### Task directions
Would you show every line from the records that holds "regAccess"?

### Input records
theorem deliverRing_mv (x0 : State) (x1 : Fin 4) (x2 : EvRec) : Moves 144 x0 (deliverRing x0 x1 x2).1 := by
  unfold deliverRing
  lift_lets
  (intro c1; clear_value c1)
  (intro c2; clear_value c2)
  (intro s3; refine Moves.cut (P := Moves 144 x0 s3) ?_ ?_; rotate_left; intro h3; clear_value s3)
  dsimp -zeta only
  with_reducible refine Moves.ite ?_ ?_
  with_reducible refine Moves.step ?_ (bump_mv _ _ _) rfl
  assumption
  assumption
  subst s3
  with_reducible exact Moves.mk' (m := 144) (Moves.refl _ _) (.inl rfl) (.inr rfl) (.inr rfl) (.inl rfl) (.inr rfl) (.inr rfl) (.inr rfl) (.inr rfl) (.inr rfl) rfl rfl (.inr rfl) (.inr rfl) (.inr rfl) (.inr rfl) (.inr rfl) (.inr rfl) (.inr rfl) (.inr rfl) (.inr rfl) (.inr rfl) (.inr rfl) (.inr rfl) (.inr rfl) (.inr rfl) (.inr rfl) (.inr rfl)

theorem deliverSigs_mv (x0 : State) (x1 : EvRec) : Moves 272 x0 (deliverSigs x0 x1) := by
  unfold deliverSigs
  with_reducible refine Moves.ite ?_ ?_
  lift_lets
  (intro c2; clear_value c2)
  with_reducible exact Moves.mk' (m := 272) (Moves.refl _ _) (.inl rfl) (.inr rfl) (.inr rfl) (.inr rfl) (.inl rfl) (.inr rfl) (.inr rfl) (.inr rfl) (.inr rfl) rfl rfl (.inr rfl) (.inr rfl) (.inr rfl) (.inr rfl) (.inr rfl) (.inr rfl) (.inr rfl) (.inr rfl) (.inr rfl) (.inr rfl) (.inr rfl) (.inr rfl) (.inr rfl) (.inr rfl) (.inr rfl) (.inr rfl)
  with_reducible exact Moves.refl _ _

theorem deliverMgmt_mv (x0 : State) (x1 : EvRec) : Moves 144 x0 (deliverMgmt x0 x1) := by
  unfold deliverMgmt
  with_reducible refine Moves.ite ?_ ?_
  with_reducible exact Moves.mk' (m := 144) (Moves.refl _ _) (.inl rfl) (.inr rfl) (.inr rfl) (.inl rfl) (.inr rfl) (.inr rfl) (.inr rfl) (.inr rfl) (.inr rfl) rfl rfl (.inr rfl) (.inr rfl) (.inr rfl) (.inr rfl) (.inr rfl) (.inr rfl) (.inr rfl) (.inr rfl) (.inr rfl) (.inr rfl) (.inr rfl) (.inr rfl) (.inr rfl) (.inr rfl) (.inr rfl) (.inr rfl)
  with_reducible exact Moves.refl _ _

theorem deliver_mv (x0 : State) (x1 : EvRec) : Moves 400 x0 (deliver x0 x1).1 := by
  have h : Moves 400 x0 (deliverFatal x0 x1) := (Moves.refl _ _).step (deliverFatal_mv _ _) rfl
  unfold deliver
  dsimp only
  split
  · exact h
  · exact ((h.step (deliverRing_mv _ _ _) rfl).step (deliverSigs_mv _ _) rfl).step (deliverMgmt_mv _ _) rfl

theorem issueEvent_mv (x0 : State) (x1 : Nat) (x2 : Nat) (x3 : Nat) (x4 : Nat) (x5 : Nat) (x6 : Bool) (x7 : Bool) (x8 : Bool) : Moves 496 x0 (issueEvent x0 x1 x2 x3 x4 x5 x6 x7 x8).1 := by
  unfold issueEvent
  lift_lets
  (intro c1; clear_value c1)
  (intro s2; refine Moves.cut (P := Moves 496 x0 s2) ?_ ?_; rotate_left; intro h2; clear_value s2)
  (intro c3; clear_value c3)
  (intro c4; clear_value c4)
  with_reducible refine Moves.step ?_ (deliver_mv _ _) rfl
  with_reducible exact Moves.mk' (m := 496) (by assumption) (.inl rfl) (.inl rfl) (.inl rfl) (.inl rfl) (.inl rfl) (.inr rfl) (.inr rfl) (.inr rfl) (.inr rfl) rfl rfl (.inr rfl) (.inr rfl) (.inr rfl) (.inr rfl) (.inr rfl) (.inr rfl) (.inr rfl) (.inr rfl) (.inr rfl) (.inr rfl) (.inr rfl) (.inr rfl) (.inr rfl) (.inr rfl) (.inr rfl) (.inr rfl)
  subst s2
  with_reducible refine Moves.ite ?_ ?_
  with_reducible refine Moves.step ?_ (formEntry_mv _ _ _ _) rfl
  with_reducible exact Moves.refl _ _
  with_reducible exact Moves.refl _ _

theorem journal_mv (x0 : State) (x1 : Nat) (x2 : Nat) (x3 : Nat) : Moves 96 x0 (journal x0 x1 x2 x3) := by
  unfold journal
  with_reducible refine Moves.ite ?_ ?_
  with_reducible refine Moves.step ?_ (formEntry_mv _ _ _ _) rfl
  with_reducible exact Moves.refl _ _
  with_reducible exact Moves.mk' (m := 96) (Moves.refl _ _) (.inr rfl) (.inl rfl) (.inl rfl) (.inr rfl) (.inr rfl) (.inr rfl) (.inr rfl) (.inr rfl) (.inr rfl) rfl rfl (.inr rfl) (.inr rfl) (.inr rfl) (.inr rfl) (.inr rfl) (.inr rfl) (.inr rfl) (.inr rfl) (.inr rfl) (.inr rfl) (.inr rfl) (.inr rfl) (.inr rfl) (.inr rfl) (.inr rfl) (.inr rfl)

theorem limitSet_mv (x0 : State) (x1 : Nat) (x2 : Nat × Nat) : Moves 128 x0 (limitSet x0 x1 x2) := by
  unfold limitSet
  with_reducible exact Moves.mk' (m := 128) (Moves.refl _ _) (.inr rfl) (.inr rfl) (.inr rfl) (.inl rfl) (.inr rfl) (.inr rfl) (.inr rfl) (.inr rfl) (.inr rfl) rfl rfl (.inr rfl) (.inr rfl) (.inr rfl) (.inr rfl) (.inr rfl) (.inr rfl) (.inr rfl) (.inr rfl) (.inr rfl) (.inr rfl) (.inr rfl) (.inr rfl) (.inr rfl) (.inr rfl) (.inr rfl) (.inr rfl)

theorem raiseLost_mv (x0 : State) (x1 : Fin 4) : Moves 496 x0 (raiseLost x0 x1) := by
  unfold raiseLost
  lift_lets
  (intro c1; clear_value c1)
  (intro c2; clear_value c2)
  (intro s3; refine Moves.cut (P := Moves 496 x0 s3) ?_ ?_; rotate_left; intro h3; clear_value s3)
  (intro c4; clear_value c4)
  (intro c5; clear_value c5)
  (intro s6; refine Moves.cut (P := Moves 496 x0 s6) ?_ ?_; rotate_left; intro h6; clear_value s6)
  split
  with_reducible exact Moves.refl _ _
  with_reducible refine Moves.step ?_ (issueEvent_mv _ _ _ _ _ _ _ _ _) rfl
  assumption
  subst s3
  with_reducible refine Moves.step ?_ (limitSet_mv _ _ _) rfl
  with_reducible exact Moves.refl _ _
  subst s6
  with_reducible exact Moves.mk' (m := 496) (by assumption) (.inl rfl) (.inl rfl) (.inl rfl) (.inl rfl) (.inl rfl) (.inr rfl) (.inr rfl) (.inr rfl) (.inr rfl) rfl rfl (.inr rfl) (.inr rfl) (.inr rfl) (.inr rfl) (.inr rfl) (.inr rfl) (.inr rfl) (.inr rfl) (.inr rfl) (.inr rfl) (.inr rfl) (.inr rfl) (.inr rfl) (.inr rfl) (.inr rfl) (.inr rfl)

theorem raiseX_mv (x0 : State) (x1 : Nat) (x2 : Nat) (x3 : Nat) (x4 : Nat) (x5 : Nat) (x6 : Bool) (x7 : Bool) (x8 : Bool) : Moves 496 x0 (raiseX x0 x1 x2 x3 x4 x5 x6 x7 x8) := by
  unfold raiseX
  with_reducible refine Moves.ite ?_ ?_
  split
  split
  with_reducible refine Moves.step ?_ (raiseLost_mv _ _) rfl
  with_reducible refine Moves.step ?_ (Moves.fst (by assumption) (issueEvent_mv _ _ _ _ _ _ _ _ _)) rfl
  with_reducible exact Moves.refl _ _
  with_reducible refine Moves.step ?_ (Moves.fst (by assumption) (issueEvent_mv _ _ _ _ _ _ _ _ _)) rfl
  with_reducible exact Moves.refl _ _
  with_reducible exact Moves.mk' (m := 496) (Moves.refl _ _) (.inl rfl) (.inl rfl) (.inl rfl) (.inl rfl) (.inl rfl) (.inr rfl) (.inr rfl) (.inr rfl) (.inr rfl) rfl rfl (.inr rfl) (.inr rfl) (.inr rfl) (.inr rfl) (.inr rfl) (.inr rfl) (.inr rfl) (.inr rfl) (.inr rfl) (.inr rfl) (.inr rfl) (.inr rfl) (.inr rfl) (.inr rfl) (.inr rfl) (.inr rfl)

theorem raise_mv (x0 : State) (x1 : Nat) (x2 : Nat) (x3 : Nat) (x4 : Nat) (x5 : Nat) : Moves 496 x0 (raise x0 x1 x2 x3 x4 x5) := by
  unfold raise
  with_reducible refine Moves.step ?_ (raiseX_mv _ _ _ _ _ _ _ _ _) rfl
  with_reducible exact Moves.refl _ _

theorem raiseJ_mv (x0 : State) (x1 : Nat) (x2 : Nat) (x3 : Nat) (x4 : Nat) (x5 : Nat) : Moves 496 x0 (raiseJ x0 x1 x2 x3 x4 x5) := by
  unfold raiseJ
  with_reducible refine Moves.step ?_ (raiseX_mv _ _ _ _ _ _ _ _ _) rfl
  with_reducible exact Moves.refl _ _

theorem raiseLim_mv (x0 : State) (x1 : Nat) (x2 : Nat) (x3 : Nat) (x4 : Nat) (x5 : Nat) (x6 : Nat) (x7 : Nat) (x8 : Nat) (x9 : Bool) : Moves 496 x0 (raiseLim x0 x1 x2 x3 x4 x5 x6 x7 x8 x9) := by
  unfold raiseLim
  split
  split
  with_reducible refine Moves.step ?_ (limitSet_mv _ _ _) rfl
  with_reducible exact Moves.refl _ _
  lift_lets
  (intro s5; refine Moves.cut (P := Moves 496 x0 s5) ?_ ?_; rotate_left; intro h5; clear_value s5)
  with_reducible refine Moves.step ?_ (raiseX_mv _ _ _ _ _ _ _ _ _) rfl
  assumption
  subst s5
  with_reducible refine Moves.step ?_ (limitSet_mv _ _ _) rfl
  with_reducible exact Moves.refl _ _

theorem journalReg_mv (x0 : State) (x1 : Nat) (x2 : Nat) (x3 : Nat) (x4 : Nat) : Moves 96 x0 (journalReg x0 x1 x2 x3 x4) := by
  unfold journalReg
  with_reducible refine Moves.step ?_ (journal_mv _ _ _ _) rfl
  with_reducible exact Moves.refl _ _

theorem regAccess_mv (x0 : State) (x1 : Nat) (x2 : Nat) (x3 : Nat) : Moves 496 x0 (regAccess x0 x1 x2 x3) := by
  unfold regAccess
  with_reducible refine Moves.step ?_ (raiseLim_mv _ _ _ _ _ _ _ _ _ _) rfl
  with_reducible exact Moves.refl _ _

theorem regDw_mv (x0 : State) (x1 : Nat) (x2 : Nat) (x3 : Nat) : Moves 496 x0 (regDw x0 x1 x2 x3) := by
  unfold regDw
  with_reducible refine Moves.step ?_ (raiseLim_mv _ _ _ _ _ _ _ _ _ _) rfl
  with_reducible exact Moves.refl _ _

theorem dwHardware_mv (x0 : State) (x1 : Nat) : Moves 496 x0 (dwHardware x0 x1) := by
  unfold dwHardware
  lift_lets
  (intro c1; clear_value c1)
  (intro s2; refine Moves.cut (P := Moves 496 x0 s2) ?_ ?_; rotate_left; intro h2; clear_value s2)
  (intro c3; clear_value c3)
  split
  with_reducible refine Moves.ite ?_ ?_
  with_reducible refine Moves.step ?_ (regDw_mv _ _ _ _) rfl
  with_reducible exact Moves.mk' (m := 496) (by assumption) (.inl rfl) (.inl rfl) (.inl rfl) (.inl rfl) (.inl rfl) (.inr rfl) (.inr rfl) (.inr rfl) (.inr rfl) rfl rfl (.inr rfl) (.inr rfl) (.inr rfl) (.inr rfl) (.inr rfl) (.inr rfl) (.inr rfl) (.inr rfl) (.inr rfl) (.inr rfl) (.inr rfl) (.inr rfl) (.inr rfl) (.inr rfl) (.inr rfl) (.inr rfl)
  assumption
  assumption
  subst s2
  split
  with_reducible refine Moves.ite ?_ ?_
  with_reducible refine Moves.step ?_ (regDw_mv _ _ _ _) rfl
  with_reducible exact Moves.mk' (m := 496) (Moves.refl _ _) (.inl rfl) (.inl rfl) (.inl rfl) (.inl rfl) (.inl rfl) (.inr rfl) (.inr rfl) (.inr rfl) (.inr rfl) rfl rfl (.inr rfl) (.inr rfl) (.inr rfl) (.inr rfl) (.inr rfl) (.inr rfl) (.inr rfl) (.inr rfl) (.inr rfl) (.inr rfl) (.inr rfl) (.inr rfl) (.inr rfl) (.inr rfl) (.inr rfl) (.inr rfl)
  with_reducible exact Moves.refl _ _
  with_reducible exact Moves.refl _ _

theorem issueHeld_mv (x0 : State) (x1 : Held) : Moves 496 x0 (issueHeld x0 x1) := by
  unfold issueHeld
  split
  with_reducible refine Moves.step ?_ (formEntry_mv _ _ _ _) rfl
  with_reducible exact Moves.refl _ _
  with_reducible refine Moves.step ?_ (issueEvent_mv _ _ _ _ _ _ _ _ _) rfl
  with_reducible exact Moves.refl _ _

theorem respond_mv (x0 : State) (x1 : Port) (x2 : Resp) : Moves 272 x0 (respond x0 x1 x2) := by
  unfold respond
  lift_lets
  (intro s1; refine Moves.cut (P := Moves 272 x0 s1) ?_ ?_; rotate_left; intro h1; clear_value s1)
  with_reducible refine Moves.ite ?_ ?_
  with_reducible refine Moves.step ?_ (bump_mv _ _ _) rfl
  assumption
  assumption
  subst s1
  with_reducible refine Moves.step ?_ (State.modPort_mv _ _ _) rfl
  with_reducible exact Moves.refl _ _

theorem pctlSend_mv (x0 : State) (x1 : Port) (x2 : Nat) (x3 : Nat) (x4 : Bool) : Moves 512 x0 (pctlSend x0 x1 x2 x3 x4) := by
  unfold pctlSend
  with_reducible refine Moves.step ?_ (State.modLink_mv _ _ _) rfl
  with_reducible exact Moves.refl _ _

theorem protoEvent_mv (x0 : State) (x1 : Port) (x2 : Nat) (x3 : Nat) : Moves 496 x0 (protoEvent x0 x1 x2 x3) := by
  unfold protoEvent
  with_reducible refine Moves.step ?_ (raiseLim_mv _ _ _ _ _ _ _ _ _ _) rfl
  with_reducible exact Moves.refl _ _

end Sys2Proof.Machine
end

### Expected answer
theorem regAccess_mv (x0 : State) (x1 : Nat) (x2 : Nat) (x3 : Nat) : Moves 496 x0 (regAccess x0 x1 x2 x3) := by
  unfold regAccess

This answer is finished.